- WHAT YOU ARE ASKED TO DO -
Using the records below, repeat exactly the lines from the one holding "(s.onWin f).vlt = s.vlt := rfl" through the one holding "(s.onWin f).lnk = s.lnk := rfl", both ends included, and no others.

Stored data:
== Segment start ==

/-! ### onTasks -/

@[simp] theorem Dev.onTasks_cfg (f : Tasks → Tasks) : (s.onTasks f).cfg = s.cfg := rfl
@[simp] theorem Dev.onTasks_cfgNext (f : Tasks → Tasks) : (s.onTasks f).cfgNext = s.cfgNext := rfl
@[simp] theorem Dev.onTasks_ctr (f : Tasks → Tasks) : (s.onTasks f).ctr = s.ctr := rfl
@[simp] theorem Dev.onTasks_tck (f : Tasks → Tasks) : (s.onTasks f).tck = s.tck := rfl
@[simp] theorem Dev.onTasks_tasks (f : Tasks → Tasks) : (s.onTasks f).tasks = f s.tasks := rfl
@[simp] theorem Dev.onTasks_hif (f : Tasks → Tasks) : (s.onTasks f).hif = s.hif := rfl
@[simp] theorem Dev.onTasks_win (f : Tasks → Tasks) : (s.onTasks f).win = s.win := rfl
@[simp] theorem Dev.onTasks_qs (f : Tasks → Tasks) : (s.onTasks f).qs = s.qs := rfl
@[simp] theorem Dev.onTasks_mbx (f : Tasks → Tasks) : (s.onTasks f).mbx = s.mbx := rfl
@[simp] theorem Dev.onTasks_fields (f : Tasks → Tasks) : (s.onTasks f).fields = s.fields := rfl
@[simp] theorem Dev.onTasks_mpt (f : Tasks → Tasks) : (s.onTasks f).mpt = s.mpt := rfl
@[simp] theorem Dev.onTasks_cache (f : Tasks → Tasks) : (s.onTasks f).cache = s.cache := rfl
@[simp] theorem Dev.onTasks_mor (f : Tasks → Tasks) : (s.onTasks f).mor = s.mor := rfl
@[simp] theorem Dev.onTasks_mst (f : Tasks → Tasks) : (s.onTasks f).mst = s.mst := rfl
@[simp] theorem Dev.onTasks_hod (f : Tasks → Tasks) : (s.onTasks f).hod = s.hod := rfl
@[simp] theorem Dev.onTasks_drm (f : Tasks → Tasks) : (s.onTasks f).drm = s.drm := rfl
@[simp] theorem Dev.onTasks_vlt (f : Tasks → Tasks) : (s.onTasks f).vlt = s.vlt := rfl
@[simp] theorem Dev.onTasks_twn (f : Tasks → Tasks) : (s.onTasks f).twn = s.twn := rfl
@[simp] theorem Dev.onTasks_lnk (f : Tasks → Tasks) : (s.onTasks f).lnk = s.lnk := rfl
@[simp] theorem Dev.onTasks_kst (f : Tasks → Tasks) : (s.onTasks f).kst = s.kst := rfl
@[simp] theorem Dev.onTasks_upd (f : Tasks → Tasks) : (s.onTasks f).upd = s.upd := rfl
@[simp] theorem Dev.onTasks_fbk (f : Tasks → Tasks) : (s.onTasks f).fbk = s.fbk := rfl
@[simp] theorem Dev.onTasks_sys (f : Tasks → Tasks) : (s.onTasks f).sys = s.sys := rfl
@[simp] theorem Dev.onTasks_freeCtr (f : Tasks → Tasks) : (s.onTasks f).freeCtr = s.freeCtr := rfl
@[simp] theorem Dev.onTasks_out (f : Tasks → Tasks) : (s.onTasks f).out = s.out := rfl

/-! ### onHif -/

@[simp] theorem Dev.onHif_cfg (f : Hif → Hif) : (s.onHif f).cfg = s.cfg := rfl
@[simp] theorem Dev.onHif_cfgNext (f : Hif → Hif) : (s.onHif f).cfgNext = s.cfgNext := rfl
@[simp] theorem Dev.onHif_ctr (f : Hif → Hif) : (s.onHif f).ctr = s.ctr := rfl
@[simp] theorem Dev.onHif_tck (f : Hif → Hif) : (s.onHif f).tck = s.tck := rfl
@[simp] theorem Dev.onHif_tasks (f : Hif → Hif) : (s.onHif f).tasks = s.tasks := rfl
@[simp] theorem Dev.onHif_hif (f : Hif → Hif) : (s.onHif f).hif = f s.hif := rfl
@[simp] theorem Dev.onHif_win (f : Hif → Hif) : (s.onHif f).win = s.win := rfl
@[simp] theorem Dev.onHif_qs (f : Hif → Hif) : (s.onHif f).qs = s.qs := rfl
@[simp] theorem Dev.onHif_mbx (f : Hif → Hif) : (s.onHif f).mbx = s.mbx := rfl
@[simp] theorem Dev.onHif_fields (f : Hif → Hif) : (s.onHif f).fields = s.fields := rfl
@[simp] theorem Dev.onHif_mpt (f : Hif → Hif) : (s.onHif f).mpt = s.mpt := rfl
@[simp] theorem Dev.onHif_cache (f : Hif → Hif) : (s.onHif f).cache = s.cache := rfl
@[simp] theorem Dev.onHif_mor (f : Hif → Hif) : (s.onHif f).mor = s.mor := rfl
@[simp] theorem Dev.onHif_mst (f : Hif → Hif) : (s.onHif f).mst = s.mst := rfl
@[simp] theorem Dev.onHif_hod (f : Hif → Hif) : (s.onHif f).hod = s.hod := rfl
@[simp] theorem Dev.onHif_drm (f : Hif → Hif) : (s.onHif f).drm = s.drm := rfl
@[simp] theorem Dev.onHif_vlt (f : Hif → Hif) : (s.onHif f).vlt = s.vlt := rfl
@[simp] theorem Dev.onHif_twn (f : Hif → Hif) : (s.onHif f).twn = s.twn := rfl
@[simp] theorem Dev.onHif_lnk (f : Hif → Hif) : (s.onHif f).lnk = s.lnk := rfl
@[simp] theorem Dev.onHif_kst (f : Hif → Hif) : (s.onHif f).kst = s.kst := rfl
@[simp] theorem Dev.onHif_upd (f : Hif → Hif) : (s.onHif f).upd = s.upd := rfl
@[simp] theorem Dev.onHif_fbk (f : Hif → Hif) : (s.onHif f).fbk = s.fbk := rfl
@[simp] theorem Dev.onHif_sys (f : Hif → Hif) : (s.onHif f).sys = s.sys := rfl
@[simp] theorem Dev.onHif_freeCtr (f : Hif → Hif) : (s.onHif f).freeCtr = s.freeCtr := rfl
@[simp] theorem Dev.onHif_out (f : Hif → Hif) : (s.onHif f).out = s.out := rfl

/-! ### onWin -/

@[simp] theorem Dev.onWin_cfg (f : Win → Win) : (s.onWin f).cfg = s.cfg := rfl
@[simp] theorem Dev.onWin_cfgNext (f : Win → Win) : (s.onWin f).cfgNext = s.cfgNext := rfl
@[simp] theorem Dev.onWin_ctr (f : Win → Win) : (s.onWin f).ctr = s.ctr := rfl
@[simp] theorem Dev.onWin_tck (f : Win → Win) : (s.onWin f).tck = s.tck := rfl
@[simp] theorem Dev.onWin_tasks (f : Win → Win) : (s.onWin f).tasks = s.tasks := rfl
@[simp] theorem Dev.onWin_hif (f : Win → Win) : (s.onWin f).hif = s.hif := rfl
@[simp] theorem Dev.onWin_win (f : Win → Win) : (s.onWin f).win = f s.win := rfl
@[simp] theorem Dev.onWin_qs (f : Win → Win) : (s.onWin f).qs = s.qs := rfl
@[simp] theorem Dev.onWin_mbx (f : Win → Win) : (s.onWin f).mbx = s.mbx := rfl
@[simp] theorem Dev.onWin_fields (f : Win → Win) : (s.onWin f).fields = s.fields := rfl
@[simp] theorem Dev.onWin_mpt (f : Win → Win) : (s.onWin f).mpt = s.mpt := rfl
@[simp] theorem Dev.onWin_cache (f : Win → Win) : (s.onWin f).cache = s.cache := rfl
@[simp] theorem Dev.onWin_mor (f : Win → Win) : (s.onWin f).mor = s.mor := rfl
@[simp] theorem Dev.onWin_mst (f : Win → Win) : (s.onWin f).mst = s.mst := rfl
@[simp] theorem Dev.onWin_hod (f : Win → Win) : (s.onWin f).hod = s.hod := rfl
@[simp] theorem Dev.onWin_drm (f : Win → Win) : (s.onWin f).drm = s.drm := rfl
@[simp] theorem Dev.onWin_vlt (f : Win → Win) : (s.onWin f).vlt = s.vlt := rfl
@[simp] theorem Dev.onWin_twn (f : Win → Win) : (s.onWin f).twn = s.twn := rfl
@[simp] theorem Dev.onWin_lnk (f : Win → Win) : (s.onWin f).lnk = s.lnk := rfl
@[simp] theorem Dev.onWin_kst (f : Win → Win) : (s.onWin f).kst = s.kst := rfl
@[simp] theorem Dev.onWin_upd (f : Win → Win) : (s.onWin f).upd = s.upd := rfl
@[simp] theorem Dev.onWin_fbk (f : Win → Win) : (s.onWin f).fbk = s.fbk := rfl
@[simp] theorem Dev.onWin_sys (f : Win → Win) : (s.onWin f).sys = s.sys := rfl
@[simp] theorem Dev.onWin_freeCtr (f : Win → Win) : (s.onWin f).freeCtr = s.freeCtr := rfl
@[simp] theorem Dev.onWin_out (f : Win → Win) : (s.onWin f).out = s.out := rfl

== Segment end ==

- EXPECTED ANSWER -
@[simp] theorem Dev.onWin_vlt (f : Win → Win) : (s.onWin f).vlt = s.vlt := rfl
@[simp] theorem Dev.onWin_twn (f : Win → Win) : (s.onWin f).twn = s.twn := rfl
@[simp] theorem Dev.onWin_lnk (f : Win → Win) : (s.onWin f).lnk = s.lnk := rfl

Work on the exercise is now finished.